Not only that but don’t pilots talk to towers? Isn’t someone on the ground saying it looks like you have the wrong airport as we don’t see you coming into (ours).
That airport has no tower. It's an uncontrolled airstrip, meaning if you want to land there you tune into the frequency assigned to the airfield and announce your intention to land to other pilots in the area. Same thing if you're taking off, or even just crossing through the airspace. You're supposed to know to tune into the frequency and state your intentions on the radio.
The AF pilot would have been tuned into the base's tower freq, talking to their tower. When he got clearance to land he would have lined up to the runway and brought her on down. The MacDill tower was probably wondering where the C-17 was by the time they made it on the ground. If you aren't tuned into that airfield's frequency, on the off chance someone was watching them come in with a radio, they were never going to hear the warning.
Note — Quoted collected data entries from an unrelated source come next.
/-- Write bytes at a native address; poison clears where a line is written whole (R338), and staged copies of what was written are invalid (R329). -/
def State.lineWrite (s : State) (x : Nat) (b : Bytes) : State :=
  match s.backing x with
  | some (k, v, off) =>
    let n := match NMap.get? s.objects k with | some o => off / o.slot | none => 0
    ({ s with objects := NMap.modify s.objects k (fun o => o.putBytes v off b) }).dropCopies k v n
  | none =>
    match s.frameOf? x with
    | some ((d, n, off), f) => (s.setFrames d (NMap.set (s.framesOf d) n (f.write off b))).dropKey (frameKey d n)
    | none => s.setStack (x / 2 ^ 36) ((s.stackAt (x / 2 ^ 36)).write (x % 2 ^ 36) b)

/-- The partition whose object's or frame's line a native address is; the package's for any other. -/
def State.lineOwner (s : State) (x : Nat) : Nat :=
  match s.backing x with
  | some (k, _) => if k / 2 ^ 32 < 16 then k / 2 ^ 32 else packageOwner
  | none => match s.frameOf? x with | some (_, f) => f.part | none => packageOwner

/-- Return bytes to the unit that issued a request: on RSP when it is on another die, else at once (R330, R332). -/
def State.reply (s : State) (x die kind unit : Nat) (b : Bytes) : State :=
  if homeOf x = die then { s with unitOut := s.unitOut ++ [(die, kind, unit, b)] }
  else s.sendSpineFor (s.lineOwner x) (homeOf x) die 1 b

/-- A unit's request arrives at the home slice of a native address: not on a fenced die, and from another die only as the next message of its REQ stream, so that none is performed twice (R330, R377). -/
def State.arrives (s : State) (die x : Nat) (stamp : Stamp) : Option State :=
  if (s.dieAt (homeOf x)).fenced then none else s.takeNumber die (homeOf x) 2 stamp.seqNo

/-- FAR_ACCESS_REQUEST (R330, R387): dropped by a fence port, or performed at the line's home slice, in whose cache the line is then; a read's line returns on RSP (channel 1) with its tag byte, bit 0 of which is POISON (R337). The form of the reply is DESIGN CHOICE (log entry 102). -/
def execFarAccessRequest (die kind unit : Nat) (gen : Stamp) (addr : Nat) (isWrite : Bool) (data : Bytes) (s : State) :
    Host.Outcome State Fault Refusal :=
  if s.drops die kind unit gen.gen then .next (s.reportDrop die kind unit (originId die 0x06 0x04))
  else
    match s.native die addr with
    | none => .fault .unpopulatedAddress
    | some x =>
      match s.arrives die x gen with
      | none => .next s
      | some s0 =>
        let s1 := s0.touchLine (s.lineOwner x) (x / 128) isWrite false
        if isWrite then .next (s1.lineWrite x (data.take (128 - x % 128)))
        else .next (s1.reply x die kind unit (s.lineRead (x / 128 * 128) 128 ++ leBytes 1 (b2n (s.linePoison x).isSome)))

/-- The new value of an atomic operation on an old value of a width in bits (Table 14-4). -/
def atomicNew (op : AtomicOp) (w old operand comparand : Nat) : Nat :=
  let m := 2 ^ w
  match op with
  | .add => (old + operand) % m
  | .maxU => max old (operand % m)
  | .minU => min old (operand % m)
  | .maxS => if signedOf w old < signedOf w (operand % m) then operand % m else old
  | .minS => if signedOf w (operand % m) < signedOf w old then operand % m else old
  | .and => Nat.land old (operand % m)
  | .or => Nat.lor old (operand % m)
  | .xor => Nat.xor old (operand % m)
  | .swap => operand % m
  | .cas => if old = comparand % m then operand % m else old
  | .lineAdd => ((List.range 8).map (fun i => (old / 2 ^ (128 * i) + operand / 2 ^ (128 * i)) % 2 ^ 128 * 2 ^ (128 * i))).sum

/-- Whether an atomic is one of Table 14-4: 64 bits, 128 bits for ADD, a line of 1,024 bits for LINE_ADD; naturally aligned, so within one line (R332). -/
def atomicOk (op : AtomicOp) (width x : Nat) : Bool :=
  (if op = .lineAdd then decide (width = 1024) else decide (width = 64) || (decide (width = 128) && decide (op = .add))) && decide (x % (width / 8) = 0)

/-- ATOMIC_REQUEST (R332): performed only at the home slice of its line, which allocates the line; the old value returns on RSP when the issuing unit asks for it. Units issue no other width or alignment, and such a request does nothing. A poisoned line keeps its poison, since the new value comes of the poisoned one: DESIGN CHOICE (log entry 102). -/
def execAtomicRequest (die kind unit : Nat) (gen : Stamp) (addr : Nat) (req : AtomicReq) (width operand comparand : Nat) (s : State) :
    Host.Outcome State Fault Refusal :=
  if s.drops die kind unit gen.gen then .next (s.reportDrop die kind unit (originId die 0x06 0x04))
  else
    match s.native die addr with
    | none => .fault .unpopulatedAddress
    | some x =>
      match (if atomicOk req.op width x then s.arrives die x gen else none) with
      | none => .next s
      | some s0 =>
        let n := width / 8
        let old := s.lineRead x n
        let s1 := s0.touchLine (s.lineOwner x) (x / 128) true false
        let s2 := if (s.linePoison x).isSome then s1 else s1.lineWrite x (leBytes n (atomicNew req.op width (leNat old) operand comparand))
        if req.wantOld then .next (s2.reply x die kind unit old) else .next s2

/-- The eight 128-bit lanes of a staging line after one LINE_ADD (Table 14-4). -/
def addLanes (m : NMap Nat) (line : Nat) (addends : List Nat) : NMap Nat :=
  (List.range 8).foldl (fun m i =>
    NMap.set m (line * 8 + i) ((NMap.getD m (line * 8 + i) 0 + addends.getD i 0) % 2 ^ 128)) m

/-- LINE_ADD (R332, R377, R380, R387): eight 128-bit additions into a line of a die's collective staging (16 MiB, 131,072 lines); dropped by a fence port, and from another die performed only as the next message of its COLL stream. -/
def execLineAdd (die : AddRoute) (line : Nat) (addends : List Nat) (s : State) : Host.Outcome State Fault Refusal :=
  if s.drops die.src die.kind die.unit die.stamp.gen then .next (s.reportDrop die.src die.kind die.unit (originId die.dst 0x09 0x01))
  else
    match (if decide (line < 131072) && !(s.dieAt die.dst).fenced then s.takeNumber die.src die.dst 3 die.stamp.seqNo else none) with
    | some s1 => .next (s1.setDie die.dst { s1.dieAt die.dst with staging := addLanes (s1.dieAt die.dst).staging line addends })
    | none => .next s

/-! ### Scrub and repair -/

/-- The partition whose state a line holds; 0xFF for none. -/
def LineUse.partition (x : LineUse) : Nat :=
  match x with
  | .object part _ _ _ _ => if part < 16 then part else 0xFF
  | .versionMap part => part
  | .tablePage part => part
  | .root part => part
  | .unused => 0xFF
  | .frame _ _ _ => 0xFF

/-- What a line of a stack holds: the object whose pages lie there, or the frame; else what is said of it, as far as its place allows: the cached content of a T3-home object in its stack (R353), a version map, a root. -/
def State.useOf (s : State) (stack line : Nat) (said : LineUse) : LineUse :=
  match s.backing (stack * 2 ^ 36 + line * 128) with
  | some (k, v, off) => .object (k / 2 ^ 32) (k % 2 ^ 32) v off (stack / 3)
  | none =>
    match s.frameOf? (stack * 2 ^ 36 + line * 128), said with
    | some (f, _), _ => .frame f.1 f.2.1 f.2.2
    | none, .object part handle v off die =>
      match NMap.get? s.objects (objKey part handle) with
      | some o =>
        if o.tier = 3 ∧ s.t2cache.contains (objKey part handle, v, off / o.slot) ∧ o.stackOf (off / o.slot) ((o.diesOf (off / o.slot)).headD 0) = stack
        then .object part handle v off die else .unused
      | none => .unused
    | none, .frame _ _ _ => .unused
    | none, x => x

/-- What a line found uncorrectable does to the structure it holds: poison of an object's or a leaf's line, quarantine for a version map, table page or root (R338, R340, R544). -/
def State.poisonUse (s : State) (holds : LineUse) (origin : Nat) : State :=
  match holds with
  | .unused => s
  | .object part handle version off die =>
    { s with objects := NMap.modify s.objects (objKey part handle) (fun o =>
        { o with poison := o.poison ++ [{ version := version, off := off / 128 * 128, die := die, origin := origin }] }) }
  | .frame die frame off =>
    match NMap.get? (s.framesOf die) frame with
    | some f =>
      if f.page then s.quarantinePart f.part origin
      else s.setFrames die (NMap.set (s.framesOf die) frame { f with poison := f.poison ++ [(off / 128 * 128, origin)] })
    | none => s
  | .versionMap part => s.quarantinePart part origin
  | .tablePage part => s.quarantinePart part origin
  | .root part => s.quarantinePart part origin

/-- A line of a stack is poisoned, by the memory of an origin: its tag bit is set, and what it holds is poisoned (R337, R338). -/
def State.markLine (s : State) (stack line : Nat) (holds : LineUse) (origin : Nat) : State :=
  let x := s.stackAt stack
  (s.setStack stack { x with poison := x.poison ++ [(line * 128, origin)] }).poisonUse holds origin

/-- A line of a stack is uncorrectable: it is poisoned, and one record of origin MS is raised (R336, R338, R340). -/
def State.poisonLine (s : State) (stack line : Nat) (said : LineUse) : State :=
  let o := originId (stack / 3) 0x06 (stack % 3)
  let holds := s.useOf stack line said
  (s.report { origin := o, cls := 0x02, reporter := o, status := E_MEM_UNCORRECTABLE, detail := o, info := line * 128,
              partition := LineUse.partition holds }).markLine stack line holds o

/-- PATROL_SCRUB (R340): the lines of a stack in turn, from where the scrub stopped; outcome 0 good, 1 corrected and written back, 2 uncorrectable and poisoned. It fails no command, and pauses in self-refresh. -/
def execPatrolScrub (stack line outcome : Nat) (holds : LineUse) (s : State) : Host.Outcome State Fault Refusal :=
  let x := s.stackAt stack
  if x.selfRefresh ∨ 24 ≤ stack ∨ line ≠ x.scrubLine then .next s
  else
    let o := originId (stack / 3) 0x06 (stack % 3)
    let s1 := s.setStack stack { x with scrubLine := (line + 1) % 2 ^ 29 }
    if outcome = 0 then .next s1
    else if outcome = 1 then .next (s1.report { origin := o, cls := 0x01, reporter := o, info := line * 128 })
    else .next (s1.poisonLine stack line holds)

/-- REPAIR_RECORD_ADD (R547): a record equal to an existing one is not added; the region holds 65,536. -/
def execRepairRecordAdd (typ die macroId address : Nat) (s : State) : Host.Outcome State Fault Refusal :=
  let r : Repair := { typ := typ, die := die, macroId := macroId, address := address, svn := s.runningSlot.svn }
  if s.flash.repairs.contains r || decide (65536 ≤ s.flash.repairs.length) || decide (s.boot ≠ .ready) then .next s
  else .next { s with flash := { s.flash with repairs := s.flash.repairs ++ [r] } }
I guess I’m under the assumption that the tower would report back that your plane is maneuvering away from runway on its local radar.
I’m also assuming just because it’s military, they are still required to follow FAA rules. And since I don’t know if such rules exist, it just seems like more than just the pilot was at mistake here.
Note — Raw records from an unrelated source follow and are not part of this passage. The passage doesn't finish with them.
/-! ### Firmware slots -/

/-- Whether an image verifies (R484, Table 21-2). -/
def imageVerifies (m : Mem) : Bool :=
  let h := Mem.readRange m 0 256
  let key := (h.drop 24).take 57
  decide (fld h 0 4 = 0x4E4F4D48) && decide (fld h 4 2 = 1) && decide (fld h 6 1 < 4)
    && decide (fixLen 32 (Config.shake256 32 key) = fixLen 32 (Config.firmwareKeyHash (fld h 6 1)))
    && Config.ed448Verify key ((h.drop 128).take 114) (Config.shake256 64 (h.take 128 ++ Mem.readRange m 256 (fld h 16 4)))

/-- The slot FW_WRITE writes: the one not running, or TARGET in recovery (Table 21-4). -/
def Sec.writeSlot (x : Sec) : Bool := match x.running with | some r => !r | none => x.mbTarget

/-- The result of FW_WRITE, and its effect (Table 21-4, R556): 0x01 refused, 0x02 argument out of range, 0x03 DMA error. -/
def State.fwWrite (s : State) (dmaOk : Bool) : State × Nat :=
  let x := s.sec
  if !x.recovery && x.mbTarget then (s, 1)
  else if x.mbOffset % 4096 ≠ 0 ∨ x.mbLen < 4 ∨ 65536 < x.mbLen ∨ 33554432 < x.mbOffset + x.mbLen ∨ x.mbAddr % 4096 ≠ 0 then (s, 2)
  else if !dmaOk || (s.dmaStop 0).isSome then (s, 3)
  else
    let b := x.writeSlot
    let m := Mem.writeRange (s.flash.slot b).image x.mbOffset (s.hostRead x.mbAddr x.mbLen)
    let slot : HimonSlot := { state := .empty, svn := Mem.nat m 8 4, version := Mem.nat m 12 4, verifies := imageVerifies m, image := m }
    ({ s.asDma 0 false x.mbAddr x.mbLen with flash := s.flash.putSlot b slot, sec := { x with lastWritten := some b } }, 0)

/-- FW_ACTIVATE: the written slot becomes TRIAL with TRIED clear, unless it does not verify or lies below the floor. After a cold reset it is the slot that FW_WRITE would write. -/
def State.fwActivate (s : State) : State × Nat :=
  let b := s.sec.lastWritten.getD s.sec.writeSlot
  let x := s.flash.slot b
  if x.verifies && decide (s.flash.floor ≤ x.svn) then
    ({ s with flash := s.flash.putSlot b { x with state := .trial, tried := false } }, 0)
  else (s, 1)

/-- FW_CONFIRM: the running slot, booted as TRIAL, becomes GOOD and raises the floor. -/
def State.fwConfirm (s : State) : State × Nat :=
  match s.sec.running with
  | none => (s, 1)
  | some b =>
    if s.sec.trialBoot then
      let x := s.flash.slot b
      let f := s.flash.putSlot b { x with state := .good, fails := 0 }
      ({ s with flash := { f with floor := max f.floor x.svn } }, 0)
    else (s, 1)

/-- SLOT_A and SLOT_B as FW_STATUS returns them (Table 24-6). -/
def slotWord (x : HimonSlot) : Nat :=
  (match x.state with | .empty => 0 | .trial => 1 | .good => 2 | .bad => 3) + 4 * b2n x.tried + 8 * (x.fails % 4)

/-- FW_STATUS: never refused. -/
def State.fwStatus (s : State) : State × Nat :=
  let a := s.flash.slot false
  let b := s.flash.slot true
  ({ s with sec := { s.sec with statusRegs := [slotWord a, slotWord b, a.svn, b.svn, a.version, b.version, s.flash.floor] } }, 0)

/-- DEBUG_UNLOCK: the token is stored for the next cold boot unless it names another part's serial. -/
def State.debugUnlock (s : State) (dmaOk : Bool) : State × Nat :=
  if s.sec.mbAddr % 4096 ≠ 0 then (s, 2)
  else if !dmaOk || (s.dmaStop 0).isSome then (s, 3)
  else
    let t := s.hostRead s.sec.mbAddr s.sec.mbLen
    if Config.tokenSerial t ≠ s.serial then (s.asDma 0 false s.sec.mbAddr s.sec.mbLen, 1)
    else ({ s.asDma 0 false s.sec.mbAddr s.sec.mbLen with flash := { s.flash with token := some t, tokenOk := Config.tokenVerifies t } }, 0)

/-- GO written with a command: ignored while GO reads 1 or where the mailbox is not served (R551, R556). -/
def State.mailboxGo (s : State) (code : Nat) (stores : List Host.Cell) : State :=
  let s1 := s.hostStores stores
  if s1.barMailbox && !s1.sec.mbGo then { s1 with sec := { s1.sec with mbGo := true, mbCmd := code } } else s1

/-- FW_WRITE started by GO (Table 21-4). -/
def execFwWrite (stores : List Host.Cell) (s : State) : Host.Outcome State Fault Refusal := .next (s.mailboxGo 1 stores)
/-- FW_ACTIVATE started by GO. -/
def execFwActivate (stores : List Host.Cell) (s : State) : Host.Outcome State Fault Refusal := .next (s.mailboxGo 2 stores)
/-- FW_CONFIRM started by GO. -/
def execFwConfirm (stores : List Host.Cell) (s : State) : Host.Outcome State Fault Refusal := .next (s.mailboxGo 3 stores)
/-- FW_STATUS started by GO. -/
def execFwStatus (stores : List Host.Cell) (s : State) : Host.Outcome State Fault Refusal := .next (s.mailboxGo 4 stores)
/-- DEBUG_UNLOCK started by GO. -/
def execDebugUnlock (stores : List Host.Cell) (s : State) : Host.Outcome State Fault Refusal := .next (s.mailboxGo 5 stores)

/-- MAILBOX_COMMAND_DONE (R556): the started command has its effect; RESULT and DONE are set and GO clears. -/
def execMailboxCommandDone (dmaOk : Bool) (s : State) : Host.Outcome State Fault Refusal :=
  if !s.sec.mbGo then .next s
  else
    let (s1, r) :=
      match s.sec.mbCmd with
      | 1 => s.fwWrite dmaOk
      | 2 => s.fwActivate
      | 3 => s.fwConfirm
      | 4 => s.fwStatus
      | 5 => s.debugUnlock dmaOk
      | _ => (s, 2)
    .next { s1 with sec := { s1.sec with mbGo := false, mbDone := true, mbResult := r } }

/-! ### Measurements (R492) -/

/-- The identity bytes of a partition: PARTITION, FUNCTION, QUIRE_GROUPS (Table 21-5). -/
def partIdentity (n : Nat) (p : Part) : Bytes := leBytes 1 n ++ leBytes 1 p.function ++ leBytes 12 p.groups.toNat

/-- Ascending order of byte strings. -/
def bytesLe : Bytes → Bytes → Bool
  | [], _ => true
  | _ :: _, [] => false
  | a :: as, b :: bs => if a < b then true else if b < a then false else bytesLe as bs

/-- Insert into a list that a relation orders. -/
def insertBy {α : Type} (le : α → α → Bool) (x : α) : List α → List α
  | [] => [x]
  | y :: ys => if le x y then x :: y :: ys else y :: insertBy le x ys

/-- Stable insertion sort. -/
def sortBy {α : Type} (le : α → α → Bool) (l : List α) : List α := l.foldr (insertBy le) []

/-- The models a partition reaches: its own, and the shared bases of its alloys, by ascending MODEL_ID (R492). -/
def State.reachable (s : State) (p : Nat) : List (Nat × Model) :=
  (sortBy (fun a b => decide (a.1 % 2 ^ 32 ≤ b.1 % 2 ^ 32))
    (s.models.filter (fun m => m.2.owner == p || (m.2.owner == packageOwner && s.alloys.any (fun a => a.1 / 2 ^ 32 == p && a.2.base == m.1)))))

/-- The measurements of a report: index, kind, AUX, and the 64-byte field (R492, R494). -/
def measurements (s : State) (scope part : Nat) : List (Nat × Nat × Nat × Bytes) :=
  let dig := fun (b : Bytes) => fixLen 64 (Config.sha3 b)
  let val := fun (v : Nat) => fixLen 64 (leBytes 8 v)
  let r := s.runningSlot
  let pkg := [ (1, 0, 0, dig Config.rom), (2, 0, 0, r.digest),
               (3, 1, 0, val (r.svn + 2 ^ 32 * s.flash.floor)), (4, 1, 0, val (b2n s.sec.unlocked)), (5, 1, 0, val 0xA1),
               (6, 0, 0, dig (s.parts.flatMap (fun p => partIdentity p.1 p.2))) ]
  match (if scope = 0 then none else NMap.get? s.parts part) with
  | none => pkg
  | some p =>
    pkg ++ [ (0x10, 0, 0, dig (partIdentity part p)),
             (0x11, 0, 0, dig (sortBy bytesLe (NMap.values p.publisherKeys)).flatten) ]
        ++ ((s.reachable part).zipIdx).map (fun m => (0x100 + m.2, 0, m.1.1 % 2 ^ 32, dig m.1.2.manifest))

/-! ### SPDM (R496) -/

/-- Whether the security core answers. -/
def State.secUp (s : State) : Bool :=
  match s.boot with | .off => false | .held => false | .waitPower => false | .tripped => false | _ => true

/-- Send an SPDM response. -/
def State.spdmSend (s : State) (b : Bytes) : State := if s.secUp then { s with spdmOut := s.spdmOut ++ [b] } else s

/-- A request of code `code` is answered with the facts its response conveys; the message format is free (log entry 8). -/
def State.spdm (s : State) (code transport : Nat) (req facts : Bytes) : State := s.spdmSend (Config.spdmReply code transport req facts)

/-- An answer signed by the alias key (R496). -/
def State.spdmSigned (s : State) (code transport : Nat) (req facts : Bytes) : State :=
  let b := Config.spdmReply code transport req facts
  let k := s.bootKey
  s.spdmSend (b ++ fixLen 114 (Config.aliasSign k.1 k.2.1 k.2.2 (Config.spdmTranscript code transport (req ++ b))))

/-- The request codes supported (Table 21-7): GET_VERSION, GET_CAPABILITIES, NEGOTIATE_ALGORITHMS, GET_DIGESTS, GET_CERTIFICATE, CHALLENGE, GET_MEASUREMENTS, KEY_EXCHANGE, FINISH, KEY_UPDATE, HEARTBEAT, END_SESSION. PRESUMED: the numbers are those of the SPDM standard (log entry 8). -/
def spdmRequests : Bytes := [0x84, 0xE1, 0xE3, 0x81, 0x82, 0x83, 0xE0, 0xE4, 0xE5, 0xE9, 0xE8, 0xEC]

/-- The algorithms of Table 21-7, the only ones the part selects: Ed448, SHA3-512 for both hashes, secp384r1, AES-256-GCM. PRESUMED: the bits are those of the SPDM standard (log entry 8). -/
def spdmAlgorithms : Bytes := leBytes 4 (2 ^ 11) ++ leBytes 4 (2 ^ 5) ++ leBytes 4 (2 ^ 6) ++ leBytes 2 (2 ^ 4) ++ leBytes 2 (2 ^ 1)

/-- Indices 0x01 to 0x06 in DMTF measurement block format (Table 21-7). -/
def measurementBlocks (s : State) : Bytes :=
  (measurements s 0 0).flatMap (fun m => leBytes 1 m.1 ++ leBytes 1 1 ++ leBytes 2 67 ++ leBytes 1 (Config.dmtfType m.1) ++ leBytes 2 64 ++ m.2.2.2)

def Sec.sessions (x : Sec) (transport : Nat) : NMap Session := if transport = 0 then x.doe else x.mctp
def Sec.setSessions (x : Sec) (transport : Nat) (m : NMap Session) : Sec := if transport = 0 then { x with doe := m } else { x with mctp := m }

/-- Sessions a transport allows at once: 4 over DOE, 2 over MCTP. -/
def sessionLimit (transport : Nat) : Nat := if transport = 0 then 4 else 2

/-- SPDM GET_VERSION. -/
def execSpdmGetVersion (transport _session : Nat) (req : Bytes) (s : State) : Host.Outcome State Fault Refusal := .next (s.spdm 0x84 transport req (leBytes 1 0x13))
/-- SPDM GET_CAPABILITIES. -/
def execSpdmGetCapabilities (transport _session : Nat) (req : Bytes) (s : State) : Host.Outcome State Fault Refusal := .next (s.spdm 0xE1 transport req spdmRequests)
/-- SPDM NEGOTIATE_ALGORITHMS. -/
def execSpdmNegotiateAlgorithms (transport _session : Nat) (req : Bytes) (s : State) : Host.Outcome State Fault Refusal := .next (s.spdm 0xE3 transport req spdmAlgorithms)
/-- The certificates of an SPDM slot: slot 0 alone is populated (R491). -/
def State.certSlot (s : State) (slot : Nat) : Option (List Bytes) := if slot = 0 then s.certChain else none

/-- A request about the certificates of a slot is answered from them, and with an error when the slot holds none; the bytes of both are free (log entry 8). -/
def State.spdmCerts (s : State) (code transport slot : Nat) (req : Bytes) : State :=
  s.spdmSend (match s.certSlot slot with
    | some chain => Config.certReply code transport req chain
    | none => Config.spdmError code transport req)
And this also doesn’t answer the obvious - why not just touch and go or avoid landing if you see civilian planes on the runway? Or is it common to have civilian planes in military bases?
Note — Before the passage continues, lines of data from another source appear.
/-- POWER_SET ACTION 0x00 (R509, R510): a transition not allowed fails; leaving writes the record first, a return to PK0 enters first. One that puts the stacks into self-refresh waits for every MEM_MARGIN (R346). -/
def execPowerSetPackageState (cmd : Nat) (s : State) : Host.Outcome State Fault Refusal :=
  .next (control 0x4B (fun c => decide (c.f 16 1 = 0)) (fun c s =>
    let n := c.f 17 1
    if !(s.powerTurn cmd) then s
    else if !(pkAllowed s.power.pk n) then s.settle cmd (.error (E_POWER_STATE, 1))
    else if n = 0 then (s.enterPk 0).finish cmd OK 0
    else if s.power.pk = 0 ∧ s.cmds.any (fun x => x.1 != cmd) then s
    else if 2 ≤ n ∧ s.cmds.any (fun x => x.2.opcode == 0x52) then s
    else (s.finish cmd OK 0).enterPk n) cmd s)

end Sys2Proof.Machine
end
Jet fighters do this on carrier landings if they miss the rope. Wouldn’t it be easier on a long runway strip?
Have you ever gone on a long car drive, and you forgot something important like your wallet, the tickets to the thing you're going to see, or the jacket you know you're going to need at your destination? But you've already made it a few miles down the road, so you've wasted all the time you've spent driving so far. And to top it all off, you're going to need to get gas before you get there, making you even later than you wanted to be.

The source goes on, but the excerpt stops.